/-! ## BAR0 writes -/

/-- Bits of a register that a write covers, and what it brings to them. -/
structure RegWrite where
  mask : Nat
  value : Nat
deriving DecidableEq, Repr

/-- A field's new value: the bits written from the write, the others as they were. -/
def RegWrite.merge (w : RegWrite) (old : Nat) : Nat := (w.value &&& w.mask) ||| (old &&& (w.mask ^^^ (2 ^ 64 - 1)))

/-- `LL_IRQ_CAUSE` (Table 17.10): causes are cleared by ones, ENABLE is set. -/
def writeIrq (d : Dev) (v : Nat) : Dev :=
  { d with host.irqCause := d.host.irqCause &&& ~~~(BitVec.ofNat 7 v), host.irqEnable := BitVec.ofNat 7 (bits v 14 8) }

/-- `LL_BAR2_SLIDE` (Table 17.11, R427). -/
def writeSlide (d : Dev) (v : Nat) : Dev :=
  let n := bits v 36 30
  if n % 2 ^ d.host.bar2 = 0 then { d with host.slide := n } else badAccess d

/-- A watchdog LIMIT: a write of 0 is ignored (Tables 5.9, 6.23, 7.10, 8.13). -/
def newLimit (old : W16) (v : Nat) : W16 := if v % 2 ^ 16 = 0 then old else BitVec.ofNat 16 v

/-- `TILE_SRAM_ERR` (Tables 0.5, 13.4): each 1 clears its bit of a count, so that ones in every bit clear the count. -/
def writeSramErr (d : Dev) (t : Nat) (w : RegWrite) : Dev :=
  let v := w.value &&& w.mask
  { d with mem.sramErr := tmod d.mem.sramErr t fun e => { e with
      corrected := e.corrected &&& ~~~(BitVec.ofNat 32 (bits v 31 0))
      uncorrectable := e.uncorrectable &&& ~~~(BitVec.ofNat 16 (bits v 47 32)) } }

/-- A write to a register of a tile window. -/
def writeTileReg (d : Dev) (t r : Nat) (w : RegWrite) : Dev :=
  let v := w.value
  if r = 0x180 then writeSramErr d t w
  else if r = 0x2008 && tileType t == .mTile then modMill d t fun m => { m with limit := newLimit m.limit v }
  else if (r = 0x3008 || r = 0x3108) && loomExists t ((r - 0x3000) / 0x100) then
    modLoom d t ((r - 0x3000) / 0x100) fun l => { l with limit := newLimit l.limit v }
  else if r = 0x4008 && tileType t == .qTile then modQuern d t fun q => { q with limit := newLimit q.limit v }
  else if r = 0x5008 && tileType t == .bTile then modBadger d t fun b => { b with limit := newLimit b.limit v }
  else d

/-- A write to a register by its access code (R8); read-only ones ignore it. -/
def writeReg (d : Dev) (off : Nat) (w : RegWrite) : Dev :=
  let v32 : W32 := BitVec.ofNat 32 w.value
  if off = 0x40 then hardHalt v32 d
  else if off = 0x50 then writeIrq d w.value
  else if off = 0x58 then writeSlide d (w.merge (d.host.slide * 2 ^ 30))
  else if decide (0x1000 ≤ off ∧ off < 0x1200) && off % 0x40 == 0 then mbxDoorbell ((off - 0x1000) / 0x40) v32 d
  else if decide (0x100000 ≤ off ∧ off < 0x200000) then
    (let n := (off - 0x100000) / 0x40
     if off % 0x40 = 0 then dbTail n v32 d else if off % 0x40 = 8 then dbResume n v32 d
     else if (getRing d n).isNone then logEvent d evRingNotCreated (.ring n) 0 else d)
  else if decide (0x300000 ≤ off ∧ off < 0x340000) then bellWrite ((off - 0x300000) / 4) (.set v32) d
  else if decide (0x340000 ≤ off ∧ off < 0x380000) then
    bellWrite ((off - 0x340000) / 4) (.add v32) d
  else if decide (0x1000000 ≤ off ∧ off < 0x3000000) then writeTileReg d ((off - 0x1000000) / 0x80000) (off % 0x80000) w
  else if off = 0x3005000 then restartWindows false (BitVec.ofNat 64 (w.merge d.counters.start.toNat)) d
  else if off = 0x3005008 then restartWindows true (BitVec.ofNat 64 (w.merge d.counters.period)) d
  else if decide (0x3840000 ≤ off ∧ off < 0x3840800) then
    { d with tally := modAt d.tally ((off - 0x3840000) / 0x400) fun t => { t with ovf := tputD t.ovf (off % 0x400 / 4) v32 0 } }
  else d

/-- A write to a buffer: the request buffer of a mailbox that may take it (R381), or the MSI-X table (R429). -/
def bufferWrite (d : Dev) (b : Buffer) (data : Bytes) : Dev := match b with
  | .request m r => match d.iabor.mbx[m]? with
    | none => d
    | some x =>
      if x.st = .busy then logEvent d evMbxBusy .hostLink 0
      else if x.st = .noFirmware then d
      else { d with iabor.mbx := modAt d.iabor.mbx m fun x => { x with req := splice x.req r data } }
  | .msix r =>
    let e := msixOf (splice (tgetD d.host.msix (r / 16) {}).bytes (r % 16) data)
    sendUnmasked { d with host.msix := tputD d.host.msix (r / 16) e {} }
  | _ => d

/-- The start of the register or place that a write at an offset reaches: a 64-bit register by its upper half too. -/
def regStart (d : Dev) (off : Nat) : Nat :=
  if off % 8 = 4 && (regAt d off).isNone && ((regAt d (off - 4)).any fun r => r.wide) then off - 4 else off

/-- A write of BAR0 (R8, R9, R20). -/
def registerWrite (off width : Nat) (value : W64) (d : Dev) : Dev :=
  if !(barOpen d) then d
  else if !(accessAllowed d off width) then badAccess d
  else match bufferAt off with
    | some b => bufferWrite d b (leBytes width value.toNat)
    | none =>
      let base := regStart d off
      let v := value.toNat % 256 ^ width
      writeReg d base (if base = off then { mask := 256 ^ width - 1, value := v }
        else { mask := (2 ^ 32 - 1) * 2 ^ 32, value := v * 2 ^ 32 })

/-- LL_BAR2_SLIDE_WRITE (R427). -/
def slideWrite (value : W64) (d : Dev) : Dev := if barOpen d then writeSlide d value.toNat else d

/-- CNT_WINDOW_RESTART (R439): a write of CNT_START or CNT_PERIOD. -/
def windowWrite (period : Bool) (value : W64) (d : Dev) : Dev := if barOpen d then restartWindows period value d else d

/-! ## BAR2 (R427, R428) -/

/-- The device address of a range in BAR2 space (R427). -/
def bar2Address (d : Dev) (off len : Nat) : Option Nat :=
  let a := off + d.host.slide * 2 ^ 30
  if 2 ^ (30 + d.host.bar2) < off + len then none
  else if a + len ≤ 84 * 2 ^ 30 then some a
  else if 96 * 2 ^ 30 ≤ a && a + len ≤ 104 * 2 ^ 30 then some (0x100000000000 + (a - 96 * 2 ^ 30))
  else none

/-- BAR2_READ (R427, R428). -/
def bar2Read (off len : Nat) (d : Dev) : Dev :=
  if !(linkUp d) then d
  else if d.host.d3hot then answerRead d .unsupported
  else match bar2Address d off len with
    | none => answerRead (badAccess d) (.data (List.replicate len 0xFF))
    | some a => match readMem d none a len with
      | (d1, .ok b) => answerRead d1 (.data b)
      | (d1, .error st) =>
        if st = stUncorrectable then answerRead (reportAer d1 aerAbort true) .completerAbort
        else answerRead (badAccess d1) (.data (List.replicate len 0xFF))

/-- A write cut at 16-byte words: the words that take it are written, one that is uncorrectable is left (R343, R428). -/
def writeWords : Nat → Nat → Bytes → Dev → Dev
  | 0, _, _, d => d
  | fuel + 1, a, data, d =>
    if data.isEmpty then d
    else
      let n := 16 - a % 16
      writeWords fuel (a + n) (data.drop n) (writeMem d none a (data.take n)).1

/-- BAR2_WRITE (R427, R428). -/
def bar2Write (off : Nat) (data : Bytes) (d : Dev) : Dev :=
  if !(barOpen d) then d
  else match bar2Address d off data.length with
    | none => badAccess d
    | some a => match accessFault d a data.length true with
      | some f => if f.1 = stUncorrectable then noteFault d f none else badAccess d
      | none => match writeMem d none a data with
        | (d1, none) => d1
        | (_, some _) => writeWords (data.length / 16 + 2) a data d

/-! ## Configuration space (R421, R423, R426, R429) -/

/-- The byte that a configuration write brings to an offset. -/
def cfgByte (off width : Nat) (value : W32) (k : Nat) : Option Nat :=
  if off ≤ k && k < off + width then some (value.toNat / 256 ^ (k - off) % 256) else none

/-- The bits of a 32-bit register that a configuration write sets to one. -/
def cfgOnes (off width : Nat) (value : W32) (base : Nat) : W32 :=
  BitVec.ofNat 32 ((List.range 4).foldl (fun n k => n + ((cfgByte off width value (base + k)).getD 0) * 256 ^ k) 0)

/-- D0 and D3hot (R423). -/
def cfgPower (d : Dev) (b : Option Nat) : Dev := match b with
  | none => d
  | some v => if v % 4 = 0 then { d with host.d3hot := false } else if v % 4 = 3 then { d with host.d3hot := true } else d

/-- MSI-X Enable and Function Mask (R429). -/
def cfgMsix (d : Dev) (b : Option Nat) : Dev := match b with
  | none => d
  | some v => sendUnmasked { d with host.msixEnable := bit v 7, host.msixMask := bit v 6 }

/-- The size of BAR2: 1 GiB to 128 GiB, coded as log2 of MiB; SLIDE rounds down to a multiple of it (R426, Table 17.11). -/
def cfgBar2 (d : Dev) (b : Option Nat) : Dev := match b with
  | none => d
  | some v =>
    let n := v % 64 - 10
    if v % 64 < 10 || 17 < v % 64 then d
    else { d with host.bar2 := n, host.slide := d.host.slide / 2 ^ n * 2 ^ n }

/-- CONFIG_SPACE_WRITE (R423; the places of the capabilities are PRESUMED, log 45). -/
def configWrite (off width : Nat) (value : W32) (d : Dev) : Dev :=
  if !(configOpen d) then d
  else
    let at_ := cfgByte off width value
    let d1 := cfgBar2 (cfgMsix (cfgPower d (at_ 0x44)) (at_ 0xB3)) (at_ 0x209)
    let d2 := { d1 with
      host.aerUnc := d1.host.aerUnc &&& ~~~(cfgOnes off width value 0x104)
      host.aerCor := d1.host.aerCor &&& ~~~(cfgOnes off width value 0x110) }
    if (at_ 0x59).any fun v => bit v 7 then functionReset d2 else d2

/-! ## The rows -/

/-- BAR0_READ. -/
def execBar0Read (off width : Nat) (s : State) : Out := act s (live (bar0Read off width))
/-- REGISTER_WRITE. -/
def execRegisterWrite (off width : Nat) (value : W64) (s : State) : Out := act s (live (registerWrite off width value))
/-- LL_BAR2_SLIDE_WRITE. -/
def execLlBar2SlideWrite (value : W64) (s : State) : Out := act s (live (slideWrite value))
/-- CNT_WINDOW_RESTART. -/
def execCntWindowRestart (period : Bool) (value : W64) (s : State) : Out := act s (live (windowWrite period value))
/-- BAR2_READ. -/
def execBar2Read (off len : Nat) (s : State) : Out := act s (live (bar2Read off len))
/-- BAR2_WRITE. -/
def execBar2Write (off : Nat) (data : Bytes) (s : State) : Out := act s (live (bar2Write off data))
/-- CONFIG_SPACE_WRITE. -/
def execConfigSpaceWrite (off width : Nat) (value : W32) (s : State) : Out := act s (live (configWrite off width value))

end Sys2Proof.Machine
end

- [What is needed]
Word for word, reproduce the listing from its first line through the line that has "def newLimit (old" in it, and go no further.

- [The completed task]
/-! ## BAR0 writes -/

/-- Bits of a register that a write covers, and what it brings to them. -/
structure RegWrite where
  mask : Nat
  value : Nat
deriving DecidableEq, Repr

/-- A field's new value: the bits written from the write, the others as they were. -/
def RegWrite.merge (w : RegWrite) (old : Nat) : Nat := (w.value &&& w.mask) ||| (old &&& (w.mask ^^^ (2 ^ 64 - 1)))

/-- `LL_IRQ_CAUSE` (Table 17.10): causes are cleared by ones, ENABLE is set. -/
def writeIrq (d : Dev) (v : Nat) : Dev :=
  { d with host.irqCause := d.host.irqCause &&& ~~~(BitVec.ofNat 7 v), host.irqEnable := BitVec.ofNat 7 (bits v 14 8) }

/-- `LL_BAR2_SLIDE` (Table 17.11, R427). -/
def writeSlide (d : Dev) (v : Nat) : Dev :=
  let n := bits v 36 30
  if n % 2 ^ d.host.bar2 = 0 then { d with host.slide := n } else badAccess d

/-- A watchdog LIMIT: a write of 0 is ignored (Tables 5.9, 6.23, 7.10, 8.13). -/
def newLimit (old : W16) (v : Nat) : W16 := if v % 2 ^ 16 = 0 then old else BitVec.ofNat 16 v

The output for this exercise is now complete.